The Delaware City Refining Co. is facing major fines for the illegal release of pollutants in “flaring” events.
This June, state regulators accused the refinery of dumping more than 100 tons of sulfur dioxide and other toxic chemicals into the air in at least 26 flaring events between 2013 and 2015. These events occur when refineries need to burn off excess chemicals released during the refining process. Once released, sulfur dioxide turns into microscopic particulates, and even short-term exposure can worsen asthma, emphysema, bronchitis, and even heart disease.
“Each of these incidents was reported by the refinery when they occurred, but we are just now taking enforcement action,” said Ravi Rangan of the Delaware Department of Natural Resources and Environmental Control. “The wheels of justice turn slowly, but they do turn.”
Now, the Delaware City Refining Co. faces $270,000 in fines.
In recent years a number of studies have proven that low-income and minority communities are much more likely to suffer from dangerous pollution. In 2012, Scientific American reported on a groundbreaking study about pollution in minority neighborhoods, which concluded that there was a growing body of “evidence of a widening racial and economic gap when it comes to air pollution.”
Even neighborhoods where the air quality meets federal health guidelines may still be in danger, particularly from the common particulate called PM2.5, but better known simply as soot. It’s a dangerous mixture of emissions from diesel engines, refineries, power plants, highways, and many other forms of combustion. The microscopic particles in soot penetrate deep into lungs, which is why residents of low-income neighborhoods with high pollution have much higher rates of asthma.

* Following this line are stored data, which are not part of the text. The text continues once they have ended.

/-- CENSUS_NOTICE (R444): the census passes a die, or returns to the coordinator. It does not overtake the die's manifest entry: a
die whose entry is on its way is one that an entry names (log 37). -/
def execCensusNotice (s : State) : Out :=
  match s.takeMsg s.here.k .census with
  | none => .next s
  | some (m, s') =>
    if s.msgs.any fun e => e.kind == .manifest && e.handle == m.handle && e.dst == m.dst then .next s else
    let s := s'
    let die := m.dst
    let s := s.onDie die fun d => { d with censused := m.handle :: d.censused.filter fun h => h != m.handle }
    let s := match (s.dieAt die).dest m.handle with
      | some (k, x) =>
        let s := s.onDest die k fun x => { x with census := true }
        if x.state = 0 then s.abortReq die m.handle 5 else s
      | none => s
    if roundEnds s die m.handle then
      match (s.dieAt die).coord m.handle with
      | some (k, _) => .next ((s.onCoord die k fun c => { c with census := true }).fixT die k)
      | none => .next s
    else .next (s.send { m with dst := cwNext s die, src := die })

/-- ABORT_REQUEST (R375, R445, R446): a request reaches the coordinator, which answers one about late bytes with T, also once its place
is freed. -/
def execAbortRequest (s : State) : Out :=
  match s.takeMsg s.here.k .abortReq with
  | none => .next s
  | some (m, s) =>
    match (s.dieAt m.dst).coord m.handle with
    | some (k, c) =>
      if c.state = 1 || c.state = 2 then .next (s.coordAbort m.dst k m.x)
      else if c.state = 3 && (m.x == 4 || m.x == 5) then
        .next (s.send { kind := .time, dst := m.src, src := m.dst, handle := m.handle, x := c.t.toNat })
      else .next s
    | none =>
      match spFind (s.dieAt m.dst).cnT m.handle with
      | some t => s.when (m.x == 4 || m.x == 5) (s.send { kind := .time, dst := m.src, src := m.dst, handle := m.handle, x := t.toNat })
      | none => .next s

/-- ABORT_NOTICE (R375, R445): the notice reaches a die, and at last the coordinator, whose place is freed. -/
def execAbortNotice (s : State) : Out :=
  match s.takeMsg s.here.k .abort with
  | none => .next s
  | some (m, s) =>
    let s := s.destAbort m.dst m.handle m.x
    if roundEnds s m.dst m.handle then
      .next (s.onDie m.dst fun d => { d with coords := d.coords.filter fun p => !(p.2.handle == m.handle && p.2.state == 5) })
    else .next (s.send { m with dst := cwNext s m.dst, src := m.dst })

/-- CNWAIT_EXPIRY (R444): no last confirmation within CNWAIT ms of CMANI. -/
def execCnwaitExpiry (s : State) : Out :=
  let die := s.here.die
  let w := fieldOf ((s.dieAt die).reg 0x319) 32 16
  match spFind (s.dieAt die).coords s.here.place with
  | some c =>
    s.when (c.state == 2 && decide (c.sentAt.toNat + (if w = 0 then 65536 else w) * 1000000 ≤ (s.tickOf die).toNat))
      (s.coordAbort die s.here.place 6)
  | none => .next s

/-- DESTINATION_HOLD_EXPIRY (R360): an aborted place is freed HOLD ns after its abort. -/
def execDestinationHoldExpiry (s : State) : Out :=
  let die := s.here.die
  match spFind (s.dieAt die).dests s.here.place with
  | some x =>
    s.when (x.state == 5 && decide (x.hold ≤ s.tickOf die))
      (s.onDie die fun d => { d with dests := spDel d.dests s.here.place, expired := x.handle :: d.expired })
  | none => .next s

/-- ORPHAN_PLACE_DISCARD (R446): a place opened after its handle's HOLD expired, without an entry within CNWAIT ms. -/
def execOrphanPlaceDiscard (s : State) : Out :=
  let die := s.here.die
  let w := fieldOf ((s.dieAt die).reg 0x319) 32 16
  match spFind (s.dieAt die).dests s.here.place with
  | some x =>
    let home := (((s.dieAt die).bonds.find? fun b => b.handle == x.handle).map Bond.home).getD 0
    s.when (x.orphan && x.state == 0 &&
        decide (x.opened.toNat + (if w = 0 then 65536 else w) * 1000000 ≤ (s.tickOf die).toNat))
      ((s.onDie die fun d => { d with dests := spDel d.dests s.here.place, bonds := d.bonds.filter fun b => b.handle != x.handle }).err
        die noCore 0x3D 2 0 home x.handle (bytesOf 8 x.recv))
  | none => .next s

end Sys2Proof.Machine
end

Moreover, minority neighborhoods are often less likely to have trees and parks. Trees and plants can increase a home’s property value by up to 10%, but they can also act as a natural barrier against pollution. When trees are properly placed around a building or home, they can reduce air conditioning needs by 30% and save heating and cooling energy needs by 20 to 50% a year.
Trees also absorb or block some airborne particulates, which is why cities like Baltimore and New York City have experimented with urban forests to improve air quality. In a single year, trees in New York City removed 1,821 metric tons of air pollution.
That might seem like a lot, but it’s a reduction in particulate matter of just 0.47%, a drop in the bucket compared to the pollution floating around minority neighborhoods every day.
According to Scientific American, “The greater the concentration of Hispanics, Asians, African Americans or poor residents in an area, the more likely that potentially dangerous compounds such as vanadium, nitrates and zinc are in the mix of fine particles they breathe.”